There is also no understanding of addiction as an illness, Collingwood said.
If addicts want or need treatment, they end up at Saint Giles, the psychiatric hospital in Suva, which reported that nearly 20 percent of its patients in the year from May 2017 to April last year were treated for substance abuse issues, mostly for addiction to methamphetamines.
“No one has recovered here. There’s no such thing,” Collingwood said. “I know heaps of people here who want to do it. They just don’t know what to do.”
One wall of the Oceanic Customs Organisation office in downtown Suva is taken up by a huge colorful map of the Pacific, from Australia and Palau in the west through to French Polynesia in the east.
Tevita Tupou walked over to it to show the extent of the challenge facing law enforcement through the region, who he said are engaged in a “David and Goliath” battle against a creative, well-funded and constantly innovating criminal enemy.

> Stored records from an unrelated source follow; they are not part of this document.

/-- 42_padding R161: the padding is 0x80, then (55 - L) mod 64 zero bytes, the least number that reaches 56 modulo
64, then the bit length 8·L as eight little-endian bytes, exactly, for every L up to MAXLEN. -/
def Obligations.PaddingBytesAreMarkerZerosLength : Prop :=
  ∀ L : Nat, L ≤ 2 ^ 61 - 1 →
    8 * L ≤ 2 ^ 64 - 8 ∧ ∃ z : Nat, (z : Int) = (55 - (L : Int)) % 64 ∧ z < 64
      ∧ (L + 1 + z) % 64 = 56 ∧ (∀ y < z, (L + 1 + y) % 64 ≠ 56)
      ∧ (paddingFor L).length = 1 + z + 8
      ∧ (paddingFor L)[0]? = some 0x80
      ∧ (∀ k < z, (paddingFor L)[1 + k]? = some 0x00)
      ∧ (∀ k < 8, (paddingFor L)[1 + z + k]? = some (BitVec.ofNat 8 (8 * L / 2 ^ (8 * k))))

/-- 42_padding R165: the number of blocks of a padded message. In the second case the last block is 56 zero bytes
and the length field; with L mod 64 = 0 the padding is exactly one block. -/
def Obligations.PaddingAddsOneOrTwoBlocks : Prop :=
  ∀ L : Nat,
    (L % 64 ≤ 55 → (L + (paddingFor L).length) / 64 = L / 64 + 1)
    ∧ (56 ≤ L % 64 → (L + (paddingFor L).length) / 64 = L / 64 + 2
        ∧ ∀ k < 56, (paddingFor L)[(paddingFor L).length - 64 + k]? = some 0x00)
    ∧ (L % 64 = 0 → (paddingFor L).length = 64)

/-- 42_padding R163: PAD with a length operand L from 0 to MAXLEN writes padding_for(L) to PAD_OUT, byte by byte, the
rest 0x00, and its length to PAD_OUT_LEN, in every session state; session, DIGEST and operands stay. -/
def Obligations.PadWritesThePadding : Prop :=
  ∀ s : State, (lenOperand s).toNat ≤ 2 ^ 61 - 1 →
    ∃ t, exec .pad s = .next t
      ∧ (∀ k < 72, padByte t k = (paddingFor (lenOperand s).toNat).getD k 0x00)
      ∧ t.padOutLen.toNat = (paddingFor (lenOperand s).toNat).length
      ∧ Succeeded 0x04 s t ∧ SameSession s t ∧ SameDigest s t ∧ SameHostSide s t

/-- 10_state R52, 42_padding R163: PAD fails InvalidLength INFO 1 where LEN is negative in two's complement, INFO 2
where it is above MAXLEN, and changes nothing else. -/
def Obligations.PadFailsOnAnInvalidLength : Prop :=
  ∀ s : State,
    ((lenOperand s).toInt < 0 → ∃ t, exec .pad s = .next t ∧ FailedWith 0x04 3 1 s t)
    ∧ (2 ^ 61 - 1 < (lenOperand s).toInt → ∃ t, exec .pad s = .next t ∧ FailedWith 0x04 3 2 s t)

/-- 42_padding R163, "pure function": what PAD writes depends on the length operand alone. -/
def Obligations.PadDependsOnLengthOnly : Prop :=
  ∀ s s' t t' : State, s.lenLo = s'.lenLo → s.lenHi = s'.lenHi → (lenOperand s).toNat ≤ 2 ^ 61 - 1 →
    exec .pad s = .next t → exec .pad s' = .next t' →
    t.padOut = t'.padOut ∧ t.padOutLen = t'.padOutLen ∧ t.result = t'.result

/-! ## The forgery seed -/

/-- 43_forge R184: SEED 16 with a length operand L such that L + len(padding_for(L)) ≤ MAXLEN starts, in every
session state, a session whose chaining state is (MSG_IN0, …, MSG_IN3) (R182), whose count is L plus the glue length,
with an empty buffer, and writes the glue padding to PAD_OUT; DIGEST and operands stay. No genuineness is checked
(R189). -/
def Obligations.SeedLoadsDigestAndGlue : Prop :=
  ∀ s : State, (lenOperand s).toNat + (paddingFor (lenOperand s).toNat).length ≤ 2 ^ 61 - 1 →
    ∃ t, exec (.seed 16) s = .next t
      ∧ t.cv = ⟨s.msgIn[0], s.msgIn[1], s.msgIn[2], s.msgIn[3]⟩ ∧ t.buf = []
      ∧ t.count.toNat = (lenOperand s).toNat + (paddingFor (lenOperand s).toNat).length
      ∧ t.count.toNat % 64 = 0 ∧ t.session = .active
      ∧ (∀ k < 72, padByte t k = (paddingFor (lenOperand s).toNat).getD k 0x00)
      ∧ t.padOutLen.toNat = (paddingFor (lenOperand s).toNat).length
      ∧ Succeeded 0x05 s t ∧ SameDigest s t ∧ SameHostSide s t

/-- 43_forge R184: the failures of SEED in their order: MalformedDigest where N ≠ 16, then InvalidLength INFO 1 and
INFO 2, then LengthOverflow INFO 2; nothing else changes. -/
def Obligations.SeedFailsInOrder : Prop :=
  ∀ (n : BitVec 7) (s : State),
    (n.toNat ≠ 16 → ∃ t, exec (.seed n) s = .next t ∧ FailedWith 0x05 2 1 s t)
    ∧ (n.toNat = 16 → (lenOperand s).toInt < 0 → ∃ t, exec (.seed n) s = .next t ∧ FailedWith 0x05 3 1 s t)
    ∧ (n.toNat = 16 → 2 ^ 61 - 1 < (lenOperand s).toInt →
        ∃ t, exec (.seed n) s = .next t ∧ FailedWith 0x05 3 2 s t)
    ∧ (n.toNat = 16 → 0 ≤ (lenOperand s).toInt → (lenOperand s).toInt ≤ 2 ^ 61 - 1 →
        2 ^ 61 - 1 < (lenOperand s).toNat + (paddingFor (lenOperand s).toNat).length →
        ∃ t, exec (.seed n) s = .next t ∧ FailedWith 0x05 5 2 s t)

/-- 43_forge R184, corner case: SEED 16 succeeds exactly for 0 ≤ L ≤ 2^61 - 73, the largest giving the count
2^61 - 64. -/
def Obligations.SeedAcceptsUpToTheLargestLength : Prop :=
  ∀ s t : State, exec (.seed 16) s = .next t →
    (resultCode t.result = 0 ↔ (lenOperand s).toNat ≤ 2 ^ 61 - 73)
    ∧ ((lenOperand s).toNat = 2 ^ 61 - 73 → t.count.toNat = 2 ^ 61 - 64)

/-! ## All commands -/

/-- 60_exceptions R203, R204: the completion of the latched word c, legal or not. With a code other than OK it
writes RESULT (bits 7:0 of c, the info, the code), ERR, DONE and BUSY, and nothing else; with OK, RESULT is bits 7:0 of
c shifted left by 8, DONE is 1, BUSY is 0 and ERR is as before. -/
def Obligations.FailuresArePrecise : Prop :=
  ∀ (s t : State) (c : Word), s.latch = some c → engineTurn s = .next t →
    (resultCode t.result ≠ 0 →
      FailedWith (c.extractLsb' 0 8) (resultCode t.result) (resultInfo t.result) s t)
    ∧ (resultCode t.result = 0 → Succeeded (c.extractLsb' 0 8) s t)

/-- 60_exceptions R201, R206: whatever word is pending, its completion reports the first failure in the order of
R206, or OK, with bits 7:0 of the word as OP. -/
def Obligations.FirstFailureIsReported : Prop :=
  ∀ (s : State) (c : Word), s.latch = some c →
    ∃ t, engineTurn s = .next t
      ∧ t.result = c.extractLsb' 0 8 ++ BitVec.ofNat 4 (firstFailureOf c s).2
          ++ BitVec.ofNat 4 (firstFailureOf c s).1
      ∧ t.done = true ∧ t.busy = false

/-- 10_state R50: the session transitions of the commands that succeed; a failed command changes no session state;
UPDATE and FINAL fail SessionState from IDLE and FINALIZED. -/
def Obligations.SessionTransitionsFollowTheTable : Prop :=
  ∀ (i : Instr) (s t : State), exec i s = .next t →
    (resultCode t.result ≠ 0 → t.session = s.session)
    ∧ (resultCode t.result = 0 → match i with
        | .init => t.session = .active
        | .update _ => s.session = .active ∧ t.session = .active
        | .final => s.session = .active ∧ t.session = .finalized
        | .pad => t.session = s.session
        | .seed _ => t.session = .active
        | .discard => t.session = .idle)
    ∧ (s.session ≠ .active → (i = .final ∨ ∃ n, i = .update n) → resultCode t.result = 4)

/-- 10_state R39, R41 ("No command writes them"), R34, R30, R31: no command changes MSG_IN, LEN, IRQ_EN, OVR or
BUSERR, and a command's completion sets DONE and clears BUSY. Every command completes: none stops the machine
(60_exceptions R205). -/
def Obligations.NoCommandTouchesTheHostSide : Prop :=
  ∀ (i : Instr) (s : State), ∃ t, exec i s = .next t
    ∧ SameHostSide s t ∧ t.done = true ∧ t.busy = false ∧ resultOp t.result = i.opcode
    ∧ (s.err = true → t.err = true)

/-! ## The bus -/

/-- 60_exceptions R200: a write to CMD with BUSY = 0 latches the word, sets BUSY and clears DONE, and nothing else
changes; with BUSY = 1 it is dropped, and the latch, BUSY and DONE keep their values. -/
def Obligations.CmdWriteIsAcceptedWhenIdle : Prop :=
  ∀ (s : State) (c : Word),
    (s.busy = false → ∃ t, applyEvent (.access (.write 4 0x004 c)) s = .next t ∧ t.busy = true
      ∧ t.engineView = { s with latch := some c, done := false }.engineView)
    ∧ (s.busy = true → ∃ t, applyEvent (.access (.write 4 0x004 c)) s = .next t
      ∧ t.engineView = { s with ovr := true }.engineView)

/-- 70_reset R250: while BUSY, a write to CMD, MSG_IN, LEN_LO or LEN_HI is dropped and sets OVR; writes to STATUS and
IRQ_EN are accepted. -/
def Obligations.BusyWritesAreDropped : Prop :=
  ∀ (s : State) (v : Word), s.busy = true →
    (∀ r : Reg, r = .cmd ∨ r = .lenLo ∨ r = .lenHi ∨ (∃ i, r = .msgIn i) →
      ∃ t, applyEvent (hostWr r v) s = .next t ∧ t.engineView = { s with ovr := true }.engineView)
    ∧ (∃ t, applyEvent (hostWr .status v) s = .next t ∧ t.engineView = (writeStatus v s).engineView)
    ∧ ∃ t, applyEvent (hostWr .irqEn v) s = .next t
        ∧ t.engineView = { s with doneIe := v.getLsbD 0, errIe := v.getLsbD 1 }.engineView

/-- 10_state R26: a write to STATUS, whatever BUSY is, clears each W1C bit written with 1, keeps each written with 0,
and ignores the rest; bits 31:7 read 0; everything but the four flags stays. -/
def Obligations.StatusWriteClearsOnes : Prop :=
  ∀ (s : State) (v : Word), ∃ t, applyEvent (hostWr .status v) s = .next t
    ∧ (∀ b : Nat, (peek t .status).getLsbD b
        = ((peek s .status).getLsbD b && !(decide (b ∈ [1, 2, 3, 4]) && v.getLsbD b)))
    ∧ (∀ b ≥ 7, (peek t .status).getLsbD b = false)
    ∧ t = { s with
        done := t.done, err := t.err, ovr := t.ovr, busErr := t.busErr, answers := .wrote .okay :: s.answers }

/-- 10_state R48: a write to a read-only register is ignored without error, in every state. -/
def Obligations.ReadOnlyWritesAreIgnored : Prop :=
  ∀ (s : State) (v : Word) (r : Reg),
    (r.lockedWhileBusy = false ∧ r ≠ .status ∧ r ≠ .irqEn) →
      applyEvent (hostWr r v) s = .next { s with answers := .wrote .okay :: s.answers }

/-- 10_state R39, R41, R34, R48: with BUSY = 0 a read-write register reads the last value written (IRQ_EN its two
bits), and every other register reads as before. -/
def Obligations.ReadWriteRegistersHoldTheirValue : Prop :=
  ∀ (s : State) (v : Word) (r : Reg), s.busy = false →
    (r = .lenLo ∨ r = .lenHi ∨ r = .irqEn ∨ ∃ i, r = .msgIn i) →
    ∃ t, applyEvent (hostWr r v) s = .next t
      ∧ peek t r = (if r = .irqEn then v &&& 3 else v)
      ∧ (∀ q : Reg, q ≠ r → peek t q = peek s q)
      ∧ SameSession s t ∧ t.latch = s.latch

/-- 20_memory R63: an access that is not 4 bytes, not aligned, or to an unmapped offset (10_state R47) changes nothing
but BUSERR; a read of it returns 0; the bus response is the platform's parameter, here one constant, so that two
rejected accesses are answered alike (PRESUMED, log 8); the record of the answer is the model's (log 6). -/
def Obligations.RejectedAccessOnlySetsBusErr : Prop :=
  ∀ (s : State) (size : Nat) (off : BitVec 9) (v : Word),
    (size ≠ 4 ∨ off.toNat % 4 ≠ 0 ∨ (0x04C ≤ off.toNat ∧ off.toNat < 0x080) ∨ 0x108 ≤ off.toNat) →
      applyEvent (.access (.read size off)) s
        = .next { s with busErr := true, answers := .read 0 Config.busErrResponse :: s.answers }
      ∧ applyEvent (.access (.write size off v)) s
        = .next { s with busErr := true, answers := .wrote Config.busErrResponse :: s.answers }

/-- 10_state R46, R47: the offsets of the table of R46, register by register; a 4-byte access at a register's offset
reaches that register; an aligned offset below 0x200 that R47 does not list is the offset of exactly one register, and
no other offset is. -/
def Obligations.EveryMappedOffsetIsOneRegister : Prop :=
  ([Reg.id, .cmd, .status, .result, .irqEn, .bufLen, .countLo, .countHi, .cvA, .cvB, .cvC, .cvD,
      .digest0, .digest1, .digest2, .digest3, .lenLo, .lenHi, .padOutLen].map Reg.offset
    = [0x000, 0x004, 0x008, 0x00C, 0x010, 0x014, 0x018, 0x01C, 0x020, 0x024, 0x028, 0x02C,
      0x030, 0x034, 0x038, 0x03C, 0x040, 0x044, 0x048])
  ∧ (∀ i : Fin 16, (Reg.msgIn i).offset = 0x080 + 4 * i.val)
  ∧ (∀ i : Fin 18, (Reg.padOut i).offset = 0x0C0 + 4 * i.val)
  ∧ (∀ r : Reg, accessReg 4 (BitVec.ofNat 9 r.offset) = some r)
  ∧ ∀ off : Nat, off < 0x200 →
    ((off % 4 = 0 ∧ (off < 0x04C ∨ (0x080 ≤ off ∧ off < 0x108))) →
      ∃ r : Reg, r.offset = off ∧ ∀ q : Reg, q.offset = off → q = r)
    ∧ ((off % 4 ≠ 0 ∨ (0x04C ≤ off ∧ off < 0x080) ∨ 0x108 ≤ off) → ∀ r : Reg, r.offset ≠ off)

/-- 10_state R24 to R26, R32 to R37, R39, R40: what the words of ID, CMD, STATUS, RESULT, IRQ_EN, BUF_LEN, COUNT, CV,
LEN and PAD_OUT_LEN show, the constant, the SESSION codes and the reserved bits among them. BUF_LEN is 0 to 63 and COUNT bits 63:61 are 0 in the
states of the invariant. -/
def Obligations.RegistersShowTheState : Prop :=
  ∀ s : State,
    peek s .id = 0x4D443401 ∧ peek s .cmd = 0
    ∧ ((peek s .status).getLsbD 0 = s.busy ∧ (peek s .status).getLsbD 1 = s.done ∧ (peek s .status).getLsbD 2 = s.err
      ∧ (peek s .status).getLsbD 3 = s.ovr ∧ (peek s .status).getLsbD 4 = s.busErr
      ∧ (peek s .status).extractLsb' 5 2 = (match s.session with
          | .idle => 0#2
          | .active => 1#2
          | .finalized => 2#2)
      ∧ ∀ b ≥ 7, (peek s .status).getLsbD b = false)
    ∧ (peek s .cvA = s.cv.a ∧ peek s .cvB = s.cv.b ∧ peek s .cvC = s.cv.c ∧ peek s .cvD = s.cv.d)
    ∧ (peek s .result).toNat = s.result.toNat
    ∧ (peek s .irqEn).toNat = s.doneIe.toNat + 2 * s.errIe.toNat
    ∧ (peek s .countHi).toNat * 2 ^ 32 + (peek s .countLo).toNat = s.count.toNat
    ∧ (peek s .lenHi).toNat * 2 ^ 32 + (peek s .lenLo).toNat = (lenOperand s).toNat
    ∧ (peek s .padOutLen).toNat = s.padOutLen.toNat
    ∧ (s.Inv → (peek s .bufLen).toNat = s.buf.length ∧ (peek s .bufLen).toNat ≤ 63
        ∧ (peek s .countHi).toNat < 2 ^ 29
        ∧ (s.padOutLen.toNat = 0 ∨ 9 ≤ s.padOutLen.toNat ∧ s.padOutLen.toNat ≤ 72))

“We cover one-third of the world’s mass,” he said, waving toward the map.
Tupou checked off challenges on his fingers: “Porous borders, maritime borders, geographical spread, limited resources. That’s our operating environment.”
“Where do you start?” he added, laughing. “This is probably the fight of our generation. We lose this now, we are gone.”
Tupou said he believes that Fiji and its Pacific neighbors can never return to a time before hard drugs were a domestic problem — the genie is out of the bottle.
“You cannot eradicate the issue of drugs, because there will always be a demand. There’s always money to be made out of it, but we can make it hard for them,” he said. “That’s our endgame. The only thing we can do is just make crime random.”